Data Start Marker
/-- Settles O52, from the table that the verdicts leave, entry by entry in recording order. -/
theorem verdictsAreGivenAndRepeated : Obligations.VerdictsAreGivenAndRepeated := by
  intro s timing hr hok hm ht ho
  obtain ⟨t, a, hexec, hassembled, hparts⟩ := State.ownSlotStart_parts hr ht (by rw [hm]; rfl) ho
  rw [State.dealt_member hm] at hparts
  have hlife : (s.verdictsGiven timing).dealOwnEntry.life.state = .member := by
    simp [(s.verdictsGiven_frame timing).2.2.1, hm]
  have hdealt : (s.verdictsGiven timing).dealOwnEntry.agreement.others = s.judged [] s.agreement.others :=
    (State.dealOwnEntry_others _).trans (State.giveVerdicts_others hok.keyed)
  have hothers : t.agreement.others = s.judged [] s.agreement.others := by rw [hparts.table]; exact hdealt
  have hresponses : a.responses = (s.verdictsGiven timing).dealOwnEntry.agreement.responses := (hparts.member hlife).2
  have herased := s.judged_erased [] s.agreement.others
  refine ⟨t, a, hexec, hassembled, by rw [hothers, herased], fun e he hn => ?_, fun e he heff hv => ?_,
    fun before e after hsplit hverdict heff hv => ?_, by rw [hresponses]; exact Agreement.responses_ascend _, fun x => ?_⟩
  · obtain ⟨before, after, hsplit⟩ := List.append_of_mem he
    obtain ⟨given, rest, -, hjudged⟩ := s.judged_at [] before e after
    have hkept : s.judge ([] ++ given) e after = e := if_neg fun ha => by
      obtain ⟨heff, hverdict, hv⟩ := (e.awaits_iff s.own).1 ha
      simp [heff, hverdict, hv] at hn
    rw [hothers, hsplit, hjudged, hkept]
    simp
  · rw [hothers] at he
    obtain ⟨d, done, after, rfl⟩ := State.exists_of_mem_judged he
    by_cases ha : d.awaits s.own = true
    · rw [State.judge, if_pos ha]; exact Option.some_ne_none _
    · rw [State.judge, if_neg ha] at heff hv ⊢
      exact fun hverdict => ha ((d.awaits_iff s.own).2 ⟨heff, hverdict, hv⟩)
  · intro table
    obtain ⟨given, rest, hlen, hjudged⟩ := s.judged_at [] before e after
    have hafter : t.agreement.others = given ++ s.judge given e after :: rest := by rw [hothers, hsplit, hjudged]; rfl
    have htable : table = s.withTable (given ++ e :: after) := by
      simp only [table, State.withTable, hafter, ← hlen, List.take_left]
    rw [hafter, ← hlen, List.getElem?_append_right (le_refl _), Nat.sub_self, State.judge,
      if_pos ((e.awaits_iff s.own).2 ⟨heff, hverdict, hv⟩), State.verdictOn, ← htable]
    cases table.offerCheck e.kind e.target (some e.voters) e.origin <;> rfl
  · have hkeyed : ((s.verdictsGiven timing).dealOwnEntry.agreement.others.map (·.origin)).Nodup := by
      have horigins := congrArg (List.map OtherEntry.origin) herased
      rw [List.map_map, List.map_map] at horigins
      rw [hdealt]
      exact horigins ▸ hok.keyed
    rw [hresponses, Agreement.mem_responses_iff hkeyed, hdealt, ← hothers]
    simp only [OtherEntry.response_eq_some_iff]

end Sys2Proof.Machine
end

section
/-! PROOFS. Every command completes and leaves the queue; with none waiting the due event comes, in the model's order, or a microsecond passes. -/

namespace Sys2Proof.Machine
open Sys2Proof

/-! ## No operation touches the queue -/

theorem queueKept (q : List Instr) : Kept fun s => s.pending = q where
  port _ _ h := h
  reset _ _ h := h
  complete _ _ _ h := h
  recogniseInput s n high _ h := by simpa using h
  beginTransmission s _ h := by simpa using h
  collide s _ h := by simpa using h
  isolateOnCollisions s _ h := by simpa using h
  endTransmission s _ h := by simpa using h
  receiveWhole s order _ h := by simpa using h
  abandonOnGap s _ h := by simpa using h
  abandon s why _ h := by simpa using h
  takeCharacter s data mark _ h := by simpa using h
  closeSlot s k _ h := by simpa using h
  takeBoundary s exclusionFirst _ h := by simpa using h
  takeSlotStart s _ h := by simpa using h
  expireWindow s _ h := by simpa using h
  missedLimitEvent s k _ h := by simpa using h
  finishLeaving s _ h := by simpa using h
  removeWithdrawn s _ h := by simpa using h
  takeLag s _ h := by simpa using h
  takeSilent s _ h := by simpa using h
  expireOffer s _ h := by simpa using h
  endGrace s _ h := by simpa using h
  exclude s _ h := by simpa using h
  expireQuiet s _ h := by simpa using h
  configure s record _ h := by simpa using h
  join s _ h := by simpa using h
  leave s _ h := by simpa using h
  takeOffer s kind target _ h := by simpa using h
  withdrawOffer s _ h := by simpa using h
  raiseStop s _ h := by simpa using h
  clearStop s _ h := by simpa using h
  setManualHold s hold _ h := by simpa using h
  report s p flags _ h := by simpa using h
  answerStatus s _ h := by simpa using h
  answerNotice s _ h := by simpa using h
Data End Marker
**Directions for this task**
For this exercise, the records above must be returned exactly.

**Solution to the exercise**
/-- Settles O52, from the table that the verdicts leave, entry by entry in recording order. -/
theorem verdictsAreGivenAndRepeated : Obligations.VerdictsAreGivenAndRepeated := by
  intro s timing hr hok hm ht ho
  obtain ⟨t, a, hexec, hassembled, hparts⟩ := State.ownSlotStart_parts hr ht (by rw [hm]; rfl) ho
  rw [State.dealt_member hm] at hparts
  have hlife : (s.verdictsGiven timing).dealOwnEntry.life.state = .member := by
    simp [(s.verdictsGiven_frame timing).2.2.1, hm]
  have hdealt : (s.verdictsGiven timing).dealOwnEntry.agreement.others = s.judged [] s.agreement.others :=
    (State.dealOwnEntry_others _).trans (State.giveVerdicts_others hok.keyed)
  have hothers : t.agreement.others = s.judged [] s.agreement.others := by rw [hparts.table]; exact hdealt
  have hresponses : a.responses = (s.verdictsGiven timing).dealOwnEntry.agreement.responses := (hparts.member hlife).2
  have herased := s.judged_erased [] s.agreement.others
  refine ⟨t, a, hexec, hassembled, by rw [hothers, herased], fun e he hn => ?_, fun e he heff hv => ?_,
    fun before e after hsplit hverdict heff hv => ?_, by rw [hresponses]; exact Agreement.responses_ascend _, fun x => ?_⟩
  · obtain ⟨before, after, hsplit⟩ := List.append_of_mem he
    obtain ⟨given, rest, -, hjudged⟩ := s.judged_at [] before e after
    have hkept : s.judge ([] ++ given) e after = e := if_neg fun ha => by
      obtain ⟨heff, hverdict, hv⟩ := (e.awaits_iff s.own).1 ha
      simp [heff, hverdict, hv] at hn
    rw [hothers, hsplit, hjudged, hkept]
    simp
  · rw [hothers] at he
    obtain ⟨d, done, after, rfl⟩ := State.exists_of_mem_judged he
    by_cases ha : d.awaits s.own = true
    · rw [State.judge, if_pos ha]; exact Option.some_ne_none _
    · rw [State.judge, if_neg ha] at heff hv ⊢
      exact fun hverdict => ha ((d.awaits_iff s.own).2 ⟨heff, hverdict, hv⟩)
  · intro table
    obtain ⟨given, rest, hlen, hjudged⟩ := s.judged_at [] before e after
    have hafter : t.agreement.others = given ++ s.judge given e after :: rest := by rw [hothers, hsplit, hjudged]; rfl
    have htable : table = s.withTable (given ++ e :: after) := by
      simp only [table, State.withTable, hafter, ← hlen, List.take_left]
    rw [hafter, ← hlen, List.getElem?_append_right (le_refl _), Nat.sub_self, State.judge,
      if_pos ((e.awaits_iff s.own).2 ⟨heff, hverdict, hv⟩), State.verdictOn, ← htable]
    cases table.offerCheck e.kind e.target (some e.voters) e.origin <;> rfl
  · have hkeyed : ((s.verdictsGiven timing).dealOwnEntry.agreement.others.map (·.origin)).Nodup := by
      have horigins := congrArg (List.map OtherEntry.origin) herased
      rw [List.map_map, List.map_map] at horigins
      rw [hdealt]
      exact horigins ▸ hok.keyed
    rw [hresponses, Agreement.mem_responses_iff hkeyed, hdealt, ← hothers]
    simp only [OtherEntry.response_eq_some_iff]

end Sys2Proof.Machine
end

section
/-! PROOFS. Every command completes and leaves the queue; with none waiting the due event comes, in the model's order, or a microsecond passes. -/

namespace Sys2Proof.Machine
open Sys2Proof

/-! ## No operation touches the queue -/

theorem queueKept (q : List Instr) : Kept fun s => s.pending = q where
  port _ _ h := h
  reset _ _ h := h
  complete _ _ _ h := h
  recogniseInput s n high _ h := by simpa using h
  beginTransmission s _ h := by simpa using h
  collide s _ h := by simpa using h
  isolateOnCollisions s _ h := by simpa using h
  endTransmission s _ h := by simpa using h
  receiveWhole s order _ h := by simpa using h
  abandonOnGap s _ h := by simpa using h
  abandon s why _ h := by simpa using h
  takeCharacter s data mark _ h := by simpa using h
  closeSlot s k _ h := by simpa using h
  takeBoundary s exclusionFirst _ h := by simpa using h
  takeSlotStart s _ h := by simpa using h
  expireWindow s _ h := by simpa using h
  missedLimitEvent s k _ h := by simpa using h
  finishLeaving s _ h := by simpa using h
  removeWithdrawn s _ h := by simpa using h
  takeLag s _ h := by simpa using h
  takeSilent s _ h := by simpa using h
  expireOffer s _ h := by simpa using h
  endGrace s _ h := by simpa using h
  exclude s _ h := by simpa using h
  expireQuiet s _ h := by simpa using h
  configure s record _ h := by simpa using h
  join s _ h := by simpa using h
  leave s _ h := by simpa using h
  takeOffer s kind target _ h := by simpa using h
  withdrawOffer s _ h := by simpa using h
  raiseStop s _ h := by simpa using h
  clearStop s _ h := by simpa using h
  setManualHold s hold _ h := by simpa using h
  report s p flags _ h := by simpa using h
  answerStatus s _ h := by simpa using h
  answerNotice s _ h := by simpa using h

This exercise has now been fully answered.